* Given data *

____________

-- ==== Sys2Proof/Machine/Plc.lean ====
section
/-! DEFINITION. The powerline link: channel access, frames, tone maps, beacons, routing and the queues (15). -/
namespace Sys2Proof.Machine

/-- The powerline link changed. -/
def State.modPlc (s : State) (f : Plc → Plc) : State := { s with plc := f s.plc }

/-- The powerline event (R458). -/
def State.plcEvent (s : State) (code : Nat) (data : BitVec 32) : State := s.fire 645 code data

/-- Neighbour `n`. -/
def Plc.neighbour (p : Plc) (n : Nat) : Neigh :=
  p.neigh.get { stratum := 15, trusted := false, coordinator := false, deviceId := 0, heard := 0, beaconAt := none, mapsIn := []
                mapOut := none, loss := 0, blocks := [], phase := none, stamps := [], mapNum := 0, snrs := [] } n

/-- The state with neighbour `n` changed. -/
def State.modNeigh (s : State) (n : Nat) (f : Neigh → Neigh) : State :=
  s.modPlc fun p => { p with neigh := p.neigh.put n (f (p.neighbour n)) }

/-- The device's own node number; 0 without a network. -/
def Plc.node (p : Plc) : Nat := (p.net.map (·.node)).getD 0

/-- It acts as coordinator (R447, R453). -/
def Plc.isCoordinator (p : Plc) : Bool := (p.net.any (·.coordinator)) && !p.acting

/-- The link can run: enabled, a network set, PLA and PLD ON (R447). -/
def State.plcRuns (s : State) : Bool := s.plc.link.enable != 0 && s.plc.net.isSome && s.domOn 14 && s.domOn 15

/-- Routing and beacons run: not through a wet restart (R459). -/
def State.plcServes (s : State) : Bool := s.plcRuns && s.flash.restarting.isNone

/-- STATE follows the domains, the link setting and the network (R447). -/
def plcRefresh (s : State) : State :=
  if !s.plcRuns then s.modPlc fun p => { p with state := 0 }
  else if s.plc.state ≠ 0 then s
  else s.modPlc fun p => { p with state := if p.isCoordinator then 2 else 1 }

/-! ## Routes and costs (R454, R455) -/

/-- Information bits per symbol of a map (R454). -/
def mapBits (high : Bool) (codes : List Nat) : Rat := ((codes.map codeBits).sum : Rat) * (if high then 16 / 21 else 1 / 2)

/-- b of ROBUST-4 (R433). -/
def robust4 : Rat := 515 / 10

/-- 35 s in master clocks. -/
def heardFor : Nat := seconds 35

/-- The map this device sends under toward a neighbour, while it has not expired (R435). -/
def Neigh.mapInForce (n : Neigh) (now : Nat) : Option ToneMap := n.mapOut.filter fun m => now < m.issued + seconds 30

/-- Link cost toward a neighbour; none where the link is not used (R454). -/
def Neigh.cost (n : Neigh) (now : Nat) : Option Nat :=
  if (1 / 2 : Rat) < n.loss then none
  else
    let b := match n.mapInForce now with
      | some m => mapBits m.high m.codes
      | none => robust4
    if b = 0 then none else some (Nat.min 65535 ((1024 * (941714 / 1000) / (b * (1 - n.loss)) : Rat).ceil.toNat))

/-- A hop whose link may be used. -/
def State.usable (s : State) (h : Hop) : Bool :=
  (Tab.find s.plc.neigh h.next).any fun n => (n.cost s.now).isSome

/-- The hop by which a node is reached: the primary entry (R455). -/
def State.route (s : State) (dest : Nat) : Option Hop :=
  (s.plc.routes.find dest).bind fun r =>
    if s.now < r.heard + heardFor then
      (if s.usable r.primary then some r.primary else r.alternate.filter s.usable) else none

/-- One entry of an advertisement from `from_` (R455). -/
def advEntry (from_ link : Nat) (s : State) (e : Nat × Nat × Nat × Nat) : State :=
  let (dest, seq, c, h) := e
  let hop : Hop := { next := from_, cost := c + link, hops := h + 1 }
  if dest = s.plc.node || 8 < hop.hops then s
  else match s.plc.routes.find dest with
    | none =>
      if s.plc.routes.length < 256 then
        s.modPlc fun p => { p with routes := p.routes.put dest { seq, primary := hop, alternate := none, heard := s.now } }
      else if s.plc.fullTold.any fun t => s.now < t + seconds 60 then s
      else (s.modPlc fun p => { p with fullTold := some s.now }).plcEvent 6 (BitVec.ofNat 32 dest)
    | some r =>
      if r.seq < seq || (r.seq = seq && 1000 * hop.cost ≤ 875 * r.primary.cost) then
        let alt := if r.primary.next = hop.next then r.alternate else some r.primary
        s.modPlc fun p => { p with routes := p.routes.put dest { seq, primary := hop, alternate := alt, heard := s.now } }
      else if r.seq = seq && r.primary.next ≠ hop.next && (r.alternate.all fun a => a.next = hop.next || hop.cost < a.cost) then
        s.modPlc fun p => { p with routes := p.routes.put dest { r with alternate := some hop } }
      else s

/-! ## Beacon sources (R451) -/

/-- The neighbour that beacons are taken from: the lowest stratum, then the lowest node (R451). -/
def Plc.choose (p : Plc) : Option Nat :=
  (p.neigh.filter fun e => e.2.beaconAt.isSome).foldl (fun b e =>
    match b with
    | none => some e.1
    | some k => if e.2.stratum < (p.neighbour k).stratum then some e.1 else b) none

/-- The chosen neighbour qualifies as a beacon source (R465). -/
def plcQualify (s : State) : State :=
  setBeacon (s.plc.lock && s.plc.chosen.any fun n => (s.plc.neighbour n).stratum < 15 && (s.plc.neighbour n).trusted) s

/-- BEACON_LOCK changes (R451, R458). -/
def setBeaconLock (b : Bool) (s : State) : State :=
  if s.plc.lock = b then plcQualify s
  else plcQualify ((s.modPlc fun p => { p with lock := b }).plcEvent 4 (BitVec.ofNat 32 (bit b)))

/-- Beacons of the chosen neighbour have arrived within the last 3 s (R451). -/
def State.beaconFresh (s : State) : Bool :=
  s.plc.chosen.any fun n => (s.plc.neighbour n).beaconAt.any fun b => s.now < b + seconds 3

/-! ## Ends of `plc.send` (R456) -/

/-- The outstanding command taken `order`-th ends with its outcome (R395). -/
def sendDone (order outcome tries hops : Nat) (s : State) : State :=
  let s := s.modPlc fun p => { p with awaiting := p.awaiting.filter fun a => a.order ≠ order }
  match s.out.held.find? fun h => h.order = order with
  | some h => s.finish h stOk (leBytes 1 outcome ++ leBytes 1 tries ++ leBytes 1 hops ++ zeros 1) false
  | none => s

/-- A frame of this device ends; a frame that it relays is dropped. -/
def frameDone (f : MacFrame) (outcome tries hops : Nat) (s : State) : State :=
  match f.order with
  | some k => sendDone k outcome tries hops s
  | none => s

/-- Hops of the route to a node, 1 where none is known (R456). -/
def State.routeHops (s : State) (dest : Nat) : Nat := ((s.route dest).map (·.hops)).getD 1

/-- The sends known to the link with TRIES and HOPS so far: the frame being sent, those queued, those awaiting confirmation. -/
def State.sendsInFlight (s : State) : List (Nat × Nat × Nat) :=
  let cur := (s.plc.cur.toList.filterMap fun c => c.frame.order.map fun k => (k, c.total, s.routeHops c.frame.final))
  let queued := s.plc.txq.flatMap fun e => e.2.filterMap fun f => f.order.map fun k => (k, 0, 0)
  let waiting := s.plc.awaiting.map fun a => (a.order, a.tries, a.hops)
  cur ++ queued ++ waiting

/-- A frame on the line ends at the next symbol boundary; a SACK already begun is completed (R459). -/
def OnAir.cut (x : OnAir) (now : Nat) : OnAir :=
  if controlOk 2 x.control then x
  else
    let e := samplesIn (now - x.start)
    { x with samples := Nat.min x.samples (2560 + (e - 2560 + 1279) / 1280 * 1280) }

/-- The link stops: every `plc.send` ends with no acknowledgement (R459). -/
def plcStop (s : State) : State :=
  let ends := s.sendsInFlight.mergeSort fun a b => decide (a.1 ≤ b.1)
  let s := s.modPlc fun p =>
    { p with cur := none, txq := [], relay := [], mgmt := [], awaiting := [], gap := false, busy := false, slots0 := none
             tx := p.tx.map fun x => x.cut s.now }
  plcRefresh (ends.foldl (fun s e => sendDone e.1 1 e.2.1 e.2.2 s) s)

/-- The outputs are in kickstand once PLA or PLD is OFF (R115, R459). -/
def plcKick (s : State) : State := s.modPlc fun p => { p with tx := none, dac := false }

/-- PLD is OFF: the working data of the link is lost (R457). -/
def plcLost (s : State) : State :=
  let s := plcKick (plcStop s)
  let s := s.modPlc fun p => { p with neigh := [], routes := [], chosen := none, sackDue := none, eof := none, zcAt := none, zcPeriod := 0 }
  setBeaconLock false { s with pol := s.pol.map fun e => (e.1, { e.2 with rxq := [] }) }

/-- A wet restart: frames are dropped, and their commands are abandoned elsewhere (R459). -/
def plcRestart (s : State) : State :=
  s.modPlc fun p => { p with cur := none, txq := [], relay := [], mgmt := [], awaiting := [] }

/-- PN resumes at the stored value plus 2^20 at every start (R449). -/
def pnStart (s : State) : State :=
  (s.modPlc fun p => { p with pn := p.pnStored + 2 ^ 20, pnStored := p.pnStored + 2 ^ 20 }).touch 2

/-! ## Sending (R437, R443 to R446, R456) -/

/-- A frame begins to leave the balls: the enables of its phases, the DAC outputs and the carrier levels in force (R436 to R438). -/
def emit (control payload : List Byte) (samples : Nat) (s : State) : State :=
  s.modPlc fun p =>
    { p with
      tx := some {
        control, payload, phases := if p.link.txMode = 0 then 1#3 <<< p.link.txPhase else 7#3, cyclic := p.link.txMode = 2
        levels := carrierLevels p.notches p.psd, start := s.now, samples, done := false }
      dac := true, busy := true, busyAt := s.now, slots0 := none }

/-- The instant at which a transmission's last sample passes the balls. -/
def OnAir.stop (x : OnAir) : Nat := x.start + sampleClocks x.samples

/-- A transmission is still on the line. -/
def Plc.sending (p : Plc) : Bool := p.tx.any fun x => !x.done

/-- Transmissions that have ended by now: an own frame's EOF begins the grid (R441), and a broadcast has had its single transmission (R446,
R456). -/
def plcTick (s : State) : State :=
  match s.plc.tx with
  | none => s
  | some x =>
    if x.done || s.now < x.stop then s
    else
      let s := s.modPlc fun p => { p with tx := some { x with done := true }, eof := if controlOk 1 x.control then some x.stop else p.eof }
      match s.plc.cur with
      | some c => if c.sent && c.next = 0xFFFF then frameDone c.frame 3 1 1 (s.modPlc fun p => { p with cur := none }) else s
      | none => s

/-- A row of the link at instant `t`. -/
def State.onLink (s : State) (t : Nat) (f : State → State) : State :=
  let s := plcTick (s.advance t)
  if s.plcRuns then f s else s

/-- CW of a class and transmission (R444). -/
def window (cls try_ : Nat) : Nat :=
  if 2 ≤ cls then [8, 16, 16, 32].getD try_ 32 else [8, 16, 32, 64].getD try_ 64

/-- The first frame of a class in a polder's queue, round-robin from the polder after the one served last (R456). -/
def Plc.polderHead (p : Plc) (cls : Nat) : Option (Nat × MacFrame) :=
  ((List.range 16).map fun i => (p.lastServed + 1 + i) % 16).findSome? fun q =>
    ((p.txq.get [] q).find? fun f => f.cls = cls).map fun f => (q, f)

/-- The next frame to send and the queues without it: classes from CA3 down, firmware frames before relayed ones before those of
polders (R446, R456); `only`: nothing but beacons may go. -/
def Plc.take (p : Plc) (only : Bool) : Option (MacFrame × Plc) :=
  if only then (p.mgmt.find? fun f => f.type = 5).map fun f => (f, { p with mgmt := p.mgmt.erase f })
  else [3, 2, 1, 0].findSome? fun cls =>
    match (if cls = 3 then p.mgmt.head? else none) with
    | some f => some (f, { p with mgmt := p.mgmt.drop 1 })
    | none =>
      match p.relay.find? fun f => f.cls = cls with
      | some f => some (f, { p with relay := p.relay.erase f })
      | none => (p.polderHead cls).map fun (q, f) => (f, { p with txq := p.txq.put q ((p.txq.get [] q).erase f), lastServed := q })

/-- PN for one more MAC frame, stored each 2^20 (R449). -/
def Plc.nextPn (p : Plc) : Plc :=
  let pn := p.pn + 1
  { p with pn, pnStored := if p.pnStored + 2 ^ 20 ≤ pn then pn else p.pnStored }

/-- The next frame becomes the one to send; frames without a route end (R456). -/
def loadNext : Nat → State → State
  | 0, s => s
  | n + 1, s =>
    if s.plc.cur.isSome || !s.plcServes then s
    else
      let only := s.plc.silent || s.plc.state ≠ 2
      match s.plc.take only with
      | none => s
      | some (f, p) =>
        let s := { s with plc := p }
        let next := if f.final = 0xFFFF || f.type = 3 then some f.final else (s.route f.final).map (·.next)
        match next with
        | none => loadNext n (frameDone f 2 0 0 s)
        | some hop =>
          let s := if s.plc.nextPn.pnStored = s.plc.pnStored then s else s.touch 2
          s.modPlc fun p =>
            let p := p.nextPn
            { p with cur := some { frame := f, pn := p.pn, next := hop, try_ := 0, backoff := none, nblk := f.blocks, total := 0
                                   acked := List.replicate f.blocks false, altTried := false, contending := false, sent := false } }

/-- The blocks of the frame being sent that no SACK has marked good, in order (R446). -/
def TxCur.left (c : TxCur) : List Nat := (List.range c.nblk).filter fun i => !c.acked.getD i false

____________

* What this task involves *
An exact, complete copy of the lines above from the one with "entry (R455). -/" through the one with "(if s.usable r.primary" is the whole answer.

* Problem solution *
/-- The hop by which a node is reached: the primary entry (R455). -/
def State.route (s : State) (dest : Nat) : Option Hop :=
  (s.plc.routes.find dest).bind fun r =>
    if s.now < r.heard + heardFor then
      (if s.usable r.primary then some r.primary else r.alternate.filter s.usable) else none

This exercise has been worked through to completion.